Operator Pemex responded by applying rotary Drilling-With-Liner (DWL) to cut a high-angle hole to the target depth, cement the liner and drill out the following interval horizontally, steering in the reservoir.
Eight fields have been developed in the offshore Faja de Oro or "Golden Lane"-Arrecife Medio, Isla de Lobos, Tiburon, Bagre, Atun, Morsa, Escualo and Marsopa-for a cumulative production of 210 million boe. These fields have produced light crude of 30–40° API from the Middle Cretaceous El Abra limestone.
In May 1972, the Carpa 1 well was completed, on a structure detected with 2D seismic. This well produced from El Abra formation, which was found at 8,013 ft. In the well’s formation test, rates of 503 bopd of 33° API light crude were recorded together with 188,000 cfd of associated gas.
From 1996 to 1997, 350 mi2 of 3D seismic from the Faja de Oro offshore was acquired, revealing that the Carpa 1 well was on the western flank of a high that formed a depositional paleo-relief-type stratigraphic trap modified by erosion. This interpretation also allowed a better choice for the location of the Carpa 101 well, which found the El Abra top 121 ft higher than Carpa 1.
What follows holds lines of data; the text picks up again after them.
/-- The sheets of a TLBINV from a surveyor core of a sheet: its own, those of the launch that the ASID names there, or all of the module (R280). -/
def State.invSheets (s : State) (sheet : Nat) (n : Inv) : List Nat :=
  if n.scope = 5 then List.range 32
  else if n.scope = 4 then
    match (if n.allAsid then (s.launches.find? (fun p => p.2.live && p.2.covers sheet)).map Prod.fst else s.launchOfAsid sheet n.asid) with
    | some l => (List.range 32).filter (fun h => (s.launch l).covers h)
    | none => [sheet]
  else [sheet]

/-- Whether a cluster lies in the scope. -/
def State.invCluster (s : State) (sheet : Nat) (n : Inv) (cl : Nat) : Bool :=
  if n.scope = 2 then cl == sheet * 256 + n.cluster else (s.invSheets sheet n).contains (sheetOfCluster cl)

/-- Drops the matching entries of a cluster TLB and spills their counts (R275, R280): the entries dropped, and the state. -/
def State.dropTlb (n : Inv) (cl : Nat) (s : State) : List TlbEntry × State :=
  let out := (s.cluster cl).tlb.filter n.entry
  (out, (out.foldl (fun (s : State) e => s.spillHc cl e) s).mapCluster cl (fun c => { c with tlb := c.tlb.filter (fun e => !n.entry e) }))

/-- Dirty lines whose write-back a moving table page has refused leave the L1d as refused requests, which are retried (R278, R279). -/
def State.refuseDirty (core : Nat) (f : L1Entry → Bool) (s : State) : State :=
  let refused := fun (e : L1Entry) => f e && e.dirty != 0 && (match s.pageWalk (sheetOfCore core) e.asid (e.line * 256) .writeBack with | .nack => true | _ => false)
  ((s.core core).l1.filter refused).foldl (fun (s : State) e =>
    (s.mapCore core (fun k => k.dropEntry e.asid e.line)).refused { writePacket (.core core) (2 ^ 52) e.line e.asid false e.dirty e.data with after := e.after }) s

/-- FLUSH on one core: matching lines are written back and invalidated, and matching speculative entries go with their owners' runs (R280). -/
def State.flushCore (core : Nat) (f : Nat → Nat → Bool) (s : State) : State :=
  let r := s.writeBackAll core (.core core) (fun e => f e.asid (e.line * 256))
  let s := (r.2.2.refuseDirty core (fun e => f e.asid (e.line * 256))).mapCore core (fun k => { k with l1 := k.l1.filter (fun e => !(f e.asid (e.line * 256) && e.dirty == 0)) })
  ((s.core core).spec.filter (fun e => f e.asid (e.line * 256))).foldl (fun (s : State) e => s.overflow (core * 8 + e.slot)) s

/-- The requests not yet performed that were translated through dropped entries of a cluster. -/
def State.throughEntries (s : State) (cl : Nat) (out : List TlbEntry) : List Nat :=
  (s.net.filter (fun (p : Nat × Packet) => !p.2.performed && p.2.nacked.isNone && (s.entryOf p.2.origin).1 == cl &&
    out.any (fun e => e.covers p.2.asid (p.2.va * 256)))).map Prod.fst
The Carpa 101 well was drilled and completed from 7,865 to 8,102 ft and plugged due to borehole instability. An openhole sidetrack drilled a horizontal lateral into the formation. The well produced at a maximum measured rate of 4,814 bopd of 32° API and 613,000 cfd in the flow tests. The well was shut down awaiting the production export pipeline.
Location. Carpa field is on the Mexican Continental Shelf of the Gulf of Mexico, 19 mi off the coast of northern Veracruz, between the Tuxpan port and the Tamiagua lagoon, at a water depth of 154–174 ft. Geologically, it is located on the eastern edge of the Tuxpan Cretaceous shelf, in the El Abra play within the Tiburón-Esturión area, Fig. 1.
Structural geology. Seismic interpretation of the Lankahuasa Norte cube visualized a paleo relief of the El Abra formation, forming an elongated structure pointing toward Carpa field. The structure is part of a paleo relief set aligned north-south, which is crossed by east-west canyons. The structure points toward the Tamabra formation, which is Middle Cretaceous, Fig. 2.
The sedimentary column cut by the well ranges in age from Middle Cretaceous to Cenozoic. The reservoir rock is post-reef facies, made of carbonate sands, represented by miliolid packstone and grainstone. These are the dominant facies in the producing sequence offshore Faja de Oro. The reef-front facies have only been found in the southern portion, at the Percebes 1 and Ostiones 1 wells. The diagenetic process controls rock quality.
Reservoir seal. The seal for the El Abra reservoirs is Miocene shales. Mioliolid packstone and grainstone comprise the reservoir, which lies at 11,808 ft with a net thickness of 131–348 ft. Porosity is about 18% and permeability ranges from 70 to 3,000 mD. The oil reservoir is associated with a very active aquifer, and data from other fields shows that pressure decline is almost null.
Carpa-7 and Carpa-101 wells are on a Sea Pony-type platform 1,312 ft from the platform where Carpa-3 and Carpa-55 wells are located. Carpa-101 was drilled in October 2002. In the original borehole, 7-in. casing was run and cemented at 7,865 ft. After that, drilling was performed with a 5 7/8-in. bit to 8,101 ft with an 8.8-ppg mud. The top El Abra was detected at 7,960 ft. A Drill Stem Test (DST) was performed in openhole and no flow was observed.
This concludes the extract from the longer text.